Data for processing>

-- ==== Sys2Proof/Machine/Regs.lean ====
section
/-!
DEFINITION. The 64-bit registers of the register map and their reads in halves (R463 to R466), and the heartbeat's row,
which may end a wait of a re-structure or of an entry into Comma state.
-/
namespace Sys2Proof.Machine

/-! ## Values of the 64-bit registers -/

/-- KEY_SLOT_STATUS (Table 07-8). -/
def keySlotWord (m : M) (i : Nat) : Nat :=
  let k := getSlot m i
  let halves := match k.cur with
    | some g => g.profile * 2 ^ 59 + b2n (bit g.halves 0) * 2 ^ 58 + b2n (bit g.halves 1) * 2 ^ 57
    | none => 0
  slotCode k * 2 ^ 62 + halves + b2n k.prev.isSome * 2 ^ 56 + (slotRefs m i).length * 2 ^ 32 +
    hold 0xFFFF (m.key.ops.filter fun o => o.slot == i && o.gen != 0).length * 2 ^ 16 + slotGen k

def phaseCode : Phase → Nat
  | .starting => 0
  | .ready => 1
  | .stem => 2

/-- HIF_ID (Table 22-5). -/
def hifIdWord (m : M) : Nat :=
  partCode m.part.media * 2 ^ 16 + m.part.revLetter * 2 ^ 8 + m.part.revDigit * 2 ^ 4 + b2n m.part.gradeX

/-- A mask over the media dies. -/
def dieMaskOf (m : M) (p : Nat → Bool) : Nat := ((mediaDies m).map fun d => if p d then 2 ^ (d - 1) else 0).sum

/-- HIF_GLOBAL_STATUS (Table 22-5). -/
def globalStatusWord (m : M) : Nat :=
  phaseCode m.start.phase * 2 ^ 62 + b2n m.start.degraded * 2 ^ 61 + b2n m.key.alarmLow * 2 ^ 60 + m.tim.quality * 2 ^ 58 +
  m.pair.role * 2 ^ 56 + b2n m.jrn.mirrorFault * 2 ^ 55 + b2n m.avs.fault * 2 ^ 54 +
  dieMaskOf m (fun d => dieState m d == 3 || dieState m d == 4) * 2 ^ 40 + dieMaskOf m (dieRun m) * 2 ^ 32 +
  cntGet m { reg := .ignoredWrites, i := 0, j := 0, k := 0 } * 2 ^ 16 + cntGet m { reg := .badAccess, i := 0, j := 0, k := 0 }

/-- PWR_LAST_WAKE (Table 20-8). -/
def lastWakeWord (m : M) : Nat :=
  tc 32 m.pwr.lastValue * 2 ^ 32 + m.pwr.lastSource * 2 ^ 27 + b2n m.pwr.lastAbandoned * 2 ^ 26 + m.pwr.lastLatched

/-- PWR_WAKE_CFG (Table 20-9). -/
def wakeCfgWord (c : WakeCfg) : Nat :=
  c.delay * 2 ^ 32 + c.kind * 2 ^ 28 + c.target * 2 ^ 20 + c.compare * 2 ^ 18 + c.debounce * 2 ^ 14 + tc 14 c.threshold

/-- TSK_DELAY_STATUS (Table 14-8). -/
def delayWord (m : M) (die : Nat) : Nat :=
  slotsUsed m die * 2 ^ 32 + hold 0xFFF (m.tsk.parked.filter fun t => t.1 == die).length * 2 ^ 20 + eventUsed m die

/-- ENC_LAYER_STATUS (Table 12-8). -/
def encLayerWord (m : M) (die i s : Nat) : Nat :=
  match (getEnc m (mkKey die i)).bind fun e => e.layers[s]? with
  | some l => hold 0xFFFFFFFF l.lastBits * 2 ^ 32 + hold 0xFFFFFFFF l.lastBudget
  | none => 0

/-- TRF_LEG_LINE (Table 13-10). -/
def legLineWord (m : M) (k : Nat) : Nat :=
  let t := getTLeg m k
  let up := match tget? m.net.legs k with
    | some l => l.state == 2 || l.state == 3
    | none => false
  (if up then hold 0xFFFFFFFF (lineEst t) * 2 ^ 32 else 0) + hold 0xFFFFFFFF t.auto

/-- A register's value; an element beyond its bounds is a reserved offset and reads zero (R464). -/
def wideValue (m : M) : WideReg → Nat
  | .jrnHead => m.jrn.head
  | .jrnTail => jrnTail m.jrn
  | .jrnMirror => (mirrorSeq m.jrn).getD (2 ^ 64 - 1)
  | .exportNext q => if q < 64 then ((tget? m.jrn.exports q).map ExportQ.next).getD 0 else 0
  | .timNowSec => m.tim.latchSec
  | .timNowMono => m.tim.latchMono
  | .keySlot s => if s < 16384 then keySlotWord m s else 0
  | .hifSerial => m.part.serial
  | .imageSerial => match img m with
    | some i => if m.start.phase == .stem then 0 else i.serial
    | none => 0
  | .globalStatus => globalStatusWord m
  | .globalLast => m.host.lastFn * 2 ^ 58 + m.host.lastBar * 2 ^ 57 + m.host.lastOffset % 2 ^ 32
  | .evqIntMask f => if f < 64 then tget m.host.evqMask f 0 else 0
  | .stmHistory h => (m.start.history[h]?.map histWord).getD 0
  | .pwrLastWake => lastWakeWord m
  | .pwrLastMono => m.pwr.lastMono
  | .pwrSleep => m.pwr.sleepNs
  | .wakeCfg i => if i < 16 then wakeCfgWord (wakeCfg m i) else 0
  | .memSwizzle die ch => ((getChan m (memKey die ch)).map MemChan.swizzle).getD 0
  | .poolMem die => if die = 0 then 0 else (getPool m die).totalKib * 2 ^ 32 + (getPool m die).resKib
  | .encLayerStatus die i s => encLayerWord m die i s
  | .legLine die i => legLineWord m (mkKey die i)
  | .delayStatus die => if die = 0 then 0 else delayWord m die

/-- The media die in whose window a register lies; 0 for the hub. -/
def wideDie : WideReg → Nat
  | .memSwizzle die _ | .poolMem die | .encLayerStatus die _ _ | .legLine die _ | .delayStatus die => die
  | _ => 0

/-- Registers within the BAR0 of Stem mode (Table 19-3). -/
def inStem : WideReg → Bool
  | .hifSerial | .imageSerial | .globalStatus | .globalLast | .stmHistory _ | .timNowSec | .timNowMono => true
  | _ => false

/-- The read finds no register: in Comma state (R442), before step 7 of a start, in Stem mode beyond its map (R426), in the
window of a die that is held, lost or offline (R465). -/
def wideDark (m : M) (r : WideReg) : Bool :=
  decide (3 ≤ m.pwr.state) || m.start.phase == .starting || (m.start.phase == .stem && !inStem r) ||
  (wideDie r != 0 && [2, 3, 4].contains (dieState m (wideDie r)))

/-- The fields of HIF_GLOBAL_STATUS that a read clears lie in its low half. -/
def wideCleared (r : WideReg) (m : M) : M :=
  if r = .globalStatus then
    cntClear { reg := .badAccess, i := 0, j := 0, k := 0 } (cntClear { reg := .ignoredWrites, i := 0, j := 0, k := 0 } m)
  else m

/-- WIDE_REGISTER_LOW_READ: the low half is returned, and the high half is latched for the function (R463). -/
def wideRead (fn : Nat) (r : WideReg) (m : M) : M :=
  if wideDark m r then emit (.read [0]) m
  else
    let v := wideValue m r
    emit (.read [v % 2 ^ 32]) (wideCleared r (setFn fn { getFn m fn with latch := some (r, v / 2 ^ 32 % 2 ^ 32) } m))

def execWideRegisterLowRead (fn : Nat) (reg : WideReg) (s : State) : Host.Outcome State Fault Refusal := lift (wideRead fn reg) s

/-! ## The heartbeat's row -/

/-- What waited for the peer to lead goes on once its heartbeat says so (R394, R413, R441). -/
def peerLeads (m : M) : M :=
  let m1 := restWaits m
  if m1.pwr.state = 2 && m1.pwr.entryStep = 3 then enterQuiet m1 else m1

/-- HEARTBEAT_RECEIVED. -/
def heartbeatRow (path : Nat) (hb : Heartbeat) (m : M) : M :=
  let m1 := heartbeat path hb m
  if (m1.pair.peer.map Peer.role) = some 2 then peerLeads m1 else m1

def execHeartbeatReceived (path : Nat) (hb : Heartbeat) (s : State) : Host.Outcome State Fault Refusal :=
  lift (heartbeatRow path hb) s

end Sys2Proof.Machine
end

Problem> Extract all lines from the data in which "wideDark" is found.

Task answer>
def wideDark (m : M) (r : WideReg) : Bool :=
  if wideDark m r then emit (.read [0]) m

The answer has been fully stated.